BEGIN MATERIAL TO PROCESS
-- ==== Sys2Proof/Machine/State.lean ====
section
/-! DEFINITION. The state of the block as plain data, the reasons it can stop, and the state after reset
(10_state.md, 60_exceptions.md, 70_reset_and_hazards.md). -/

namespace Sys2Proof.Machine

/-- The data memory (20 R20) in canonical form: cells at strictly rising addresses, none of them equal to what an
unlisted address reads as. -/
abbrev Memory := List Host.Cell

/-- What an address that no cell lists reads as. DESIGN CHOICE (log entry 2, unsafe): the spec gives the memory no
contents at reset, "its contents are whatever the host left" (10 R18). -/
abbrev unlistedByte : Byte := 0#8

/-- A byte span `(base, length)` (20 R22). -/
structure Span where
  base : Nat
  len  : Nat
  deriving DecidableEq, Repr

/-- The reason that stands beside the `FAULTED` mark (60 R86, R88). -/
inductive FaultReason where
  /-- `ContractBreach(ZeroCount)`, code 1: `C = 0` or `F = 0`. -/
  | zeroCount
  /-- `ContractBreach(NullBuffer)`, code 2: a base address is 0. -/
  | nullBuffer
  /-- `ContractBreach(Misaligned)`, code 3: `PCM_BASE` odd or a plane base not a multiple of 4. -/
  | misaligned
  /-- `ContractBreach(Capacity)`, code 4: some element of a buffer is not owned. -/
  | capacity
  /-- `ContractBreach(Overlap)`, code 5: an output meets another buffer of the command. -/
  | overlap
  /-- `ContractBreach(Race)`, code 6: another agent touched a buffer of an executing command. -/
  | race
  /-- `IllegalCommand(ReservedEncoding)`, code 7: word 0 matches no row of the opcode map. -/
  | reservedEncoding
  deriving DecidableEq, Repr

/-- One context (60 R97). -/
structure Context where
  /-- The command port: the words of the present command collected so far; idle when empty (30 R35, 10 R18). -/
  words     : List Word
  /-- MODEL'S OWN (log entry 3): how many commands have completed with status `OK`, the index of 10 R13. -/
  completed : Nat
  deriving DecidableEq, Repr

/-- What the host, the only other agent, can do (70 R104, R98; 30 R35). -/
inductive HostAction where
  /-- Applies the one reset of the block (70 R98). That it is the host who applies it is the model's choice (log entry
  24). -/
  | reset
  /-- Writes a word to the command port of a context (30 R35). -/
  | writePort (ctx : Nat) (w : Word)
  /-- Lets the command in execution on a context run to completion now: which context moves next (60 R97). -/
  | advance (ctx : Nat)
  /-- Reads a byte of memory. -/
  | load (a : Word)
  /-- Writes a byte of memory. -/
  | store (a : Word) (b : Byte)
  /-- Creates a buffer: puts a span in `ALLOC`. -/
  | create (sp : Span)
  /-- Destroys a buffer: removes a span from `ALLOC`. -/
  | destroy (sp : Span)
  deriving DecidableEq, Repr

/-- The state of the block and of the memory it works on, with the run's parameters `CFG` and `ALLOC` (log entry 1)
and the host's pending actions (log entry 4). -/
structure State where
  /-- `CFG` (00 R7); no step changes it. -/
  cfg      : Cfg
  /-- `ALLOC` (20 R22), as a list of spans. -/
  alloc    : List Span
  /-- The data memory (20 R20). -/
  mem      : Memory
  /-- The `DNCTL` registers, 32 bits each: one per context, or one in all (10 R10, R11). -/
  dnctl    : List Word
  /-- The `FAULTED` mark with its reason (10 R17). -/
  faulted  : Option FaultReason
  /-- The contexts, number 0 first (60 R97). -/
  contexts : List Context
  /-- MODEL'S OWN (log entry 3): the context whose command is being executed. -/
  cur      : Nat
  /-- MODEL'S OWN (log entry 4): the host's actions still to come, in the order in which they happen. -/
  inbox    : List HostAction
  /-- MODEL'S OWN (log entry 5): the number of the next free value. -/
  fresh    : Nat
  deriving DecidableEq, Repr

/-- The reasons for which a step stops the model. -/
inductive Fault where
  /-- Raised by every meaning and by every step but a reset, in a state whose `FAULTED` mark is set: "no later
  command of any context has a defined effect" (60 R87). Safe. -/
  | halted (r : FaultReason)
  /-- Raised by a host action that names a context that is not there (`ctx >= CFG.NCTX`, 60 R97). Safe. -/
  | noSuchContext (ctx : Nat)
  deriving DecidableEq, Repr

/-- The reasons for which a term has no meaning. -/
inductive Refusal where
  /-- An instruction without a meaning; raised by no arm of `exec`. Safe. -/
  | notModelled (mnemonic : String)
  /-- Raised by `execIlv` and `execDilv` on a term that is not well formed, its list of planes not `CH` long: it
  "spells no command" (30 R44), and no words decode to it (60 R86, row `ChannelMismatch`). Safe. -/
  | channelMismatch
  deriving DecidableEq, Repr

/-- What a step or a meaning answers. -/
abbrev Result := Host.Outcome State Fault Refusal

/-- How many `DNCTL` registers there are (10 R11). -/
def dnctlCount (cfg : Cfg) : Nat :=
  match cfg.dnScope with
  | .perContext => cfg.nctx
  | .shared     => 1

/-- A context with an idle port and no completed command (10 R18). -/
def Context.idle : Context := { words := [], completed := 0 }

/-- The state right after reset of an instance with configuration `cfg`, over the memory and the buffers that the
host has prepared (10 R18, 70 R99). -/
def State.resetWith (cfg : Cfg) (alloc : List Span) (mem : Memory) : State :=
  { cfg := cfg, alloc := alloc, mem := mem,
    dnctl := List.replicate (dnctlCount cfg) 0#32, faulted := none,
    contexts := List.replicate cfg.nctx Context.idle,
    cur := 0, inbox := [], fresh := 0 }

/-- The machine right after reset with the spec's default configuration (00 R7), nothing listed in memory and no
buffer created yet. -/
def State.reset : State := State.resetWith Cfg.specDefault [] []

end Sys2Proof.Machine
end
END MATERIAL TO PROCESS
◆ DIRECTIONS:
What is needed is the full listing, reproduced exactly.

◆ REPLY TO THE EXERCISE:
-- ==== Sys2Proof/Machine/State.lean ====
section
/-! DEFINITION. The state of the block as plain data, the reasons it can stop, and the state after reset
(10_state.md, 60_exceptions.md, 70_reset_and_hazards.md). -/

namespace Sys2Proof.Machine

/-- The data memory (20 R20) in canonical form: cells at strictly rising addresses, none of them equal to what an
unlisted address reads as. -/
abbrev Memory := List Host.Cell

/-- What an address that no cell lists reads as. DESIGN CHOICE (log entry 2, unsafe): the spec gives the memory no
contents at reset, "its contents are whatever the host left" (10 R18). -/
abbrev unlistedByte : Byte := 0#8

/-- A byte span `(base, length)` (20 R22). -/
structure Span where
  base : Nat
  len  : Nat
  deriving DecidableEq, Repr

/-- The reason that stands beside the `FAULTED` mark (60 R86, R88). -/
inductive FaultReason where
  /-- `ContractBreach(ZeroCount)`, code 1: `C = 0` or `F = 0`. -/
  | zeroCount
  /-- `ContractBreach(NullBuffer)`, code 2: a base address is 0. -/
  | nullBuffer
  /-- `ContractBreach(Misaligned)`, code 3: `PCM_BASE` odd or a plane base not a multiple of 4. -/
  | misaligned
  /-- `ContractBreach(Capacity)`, code 4: some element of a buffer is not owned. -/
  | capacity
  /-- `ContractBreach(Overlap)`, code 5: an output meets another buffer of the command. -/
  | overlap
  /-- `ContractBreach(Race)`, code 6: another agent touched a buffer of an executing command. -/
  | race
  /-- `IllegalCommand(ReservedEncoding)`, code 7: word 0 matches no row of the opcode map. -/
  | reservedEncoding
  deriving DecidableEq, Repr

/-- One context (60 R97). -/
structure Context where
  /-- The command port: the words of the present command collected so far; idle when empty (30 R35, 10 R18). -/
  words     : List Word
  /-- MODEL'S OWN (log entry 3): how many commands have completed with status `OK`, the index of 10 R13. -/
  completed : Nat
  deriving DecidableEq, Repr

/-- What the host, the only other agent, can do (70 R104, R98; 30 R35). -/
inductive HostAction where
  /-- Applies the one reset of the block (70 R98). That it is the host who applies it is the model's choice (log entry
  24). -/
  | reset
  /-- Writes a word to the command port of a context (30 R35). -/
  | writePort (ctx : Nat) (w : Word)
  /-- Lets the command in execution on a context run to completion now: which context moves next (60 R97). -/
  | advance (ctx : Nat)
  /-- Reads a byte of memory. -/
  | load (a : Word)
  /-- Writes a byte of memory. -/
  | store (a : Word) (b : Byte)
  /-- Creates a buffer: puts a span in `ALLOC`. -/
  | create (sp : Span)
  /-- Destroys a buffer: removes a span from `ALLOC`. -/
  | destroy (sp : Span)
  deriving DecidableEq, Repr

/-- The state of the block and of the memory it works on, with the run's parameters `CFG` and `ALLOC` (log entry 1)
and the host's pending actions (log entry 4). -/
structure State where
  /-- `CFG` (00 R7); no step changes it. -/
  cfg      : Cfg
  /-- `ALLOC` (20 R22), as a list of spans. -/
  alloc    : List Span
  /-- The data memory (20 R20). -/
  mem      : Memory
  /-- The `DNCTL` registers, 32 bits each: one per context, or one in all (10 R10, R11). -/
  dnctl    : List Word
  /-- The `FAULTED` mark with its reason (10 R17). -/
  faulted  : Option FaultReason
  /-- The contexts, number 0 first (60 R97). -/
  contexts : List Context
  /-- MODEL'S OWN (log entry 3): the context whose command is being executed. -/
  cur      : Nat
  /-- MODEL'S OWN (log entry 4): the host's actions still to come, in the order in which they happen. -/
  inbox    : List HostAction
  /-- MODEL'S OWN (log entry 5): the number of the next free value. -/
  fresh    : Nat
  deriving DecidableEq, Repr

/-- The reasons for which a step stops the model. -/
inductive Fault where
  /-- Raised by every meaning and by every step but a reset, in a state whose `FAULTED` mark is set: "no later
  command of any context has a defined effect" (60 R87). Safe. -/
  | halted (r : FaultReason)
  /-- Raised by a host action that names a context that is not there (`ctx >= CFG.NCTX`, 60 R97). Safe. -/
  | noSuchContext (ctx : Nat)
  deriving DecidableEq, Repr

/-- The reasons for which a term has no meaning. -/
inductive Refusal where
  /-- An instruction without a meaning; raised by no arm of `exec`. Safe. -/
  | notModelled (mnemonic : String)
  /-- Raised by `execIlv` and `execDilv` on a term that is not well formed, its list of planes not `CH` long: it
  "spells no command" (30 R44), and no words decode to it (60 R86, row `ChannelMismatch`). Safe. -/
  | channelMismatch
  deriving DecidableEq, Repr

/-- What a step or a meaning answers. -/
abbrev Result := Host.Outcome State Fault Refusal

/-- How many `DNCTL` registers there are (10 R11). -/
def dnctlCount (cfg : Cfg) : Nat :=
  match cfg.dnScope with
  | .perContext => cfg.nctx
  | .shared     => 1

/-- A context with an idle port and no completed command (10 R18). -/
def Context.idle : Context := { words := [], completed := 0 }

/-- The state right after reset of an instance with configuration `cfg`, over the memory and the buffers that the
host has prepared (10 R18, 70 R99). -/
def State.resetWith (cfg : Cfg) (alloc : List Span) (mem : Memory) : State :=
  { cfg := cfg, alloc := alloc, mem := mem,
    dnctl := List.replicate (dnctlCount cfg) 0#32, faulted := none,
    contexts := List.replicate cfg.nctx Context.idle,
    cur := 0, inbox := [], fresh := 0 }

/-- The machine right after reset with the spec's default configuration (00 R7), nothing listed in memory and no
buffer created yet. -/
def State.reset : State := State.resetWith Cfg.specDefault [] []

end Sys2Proof.Machine
end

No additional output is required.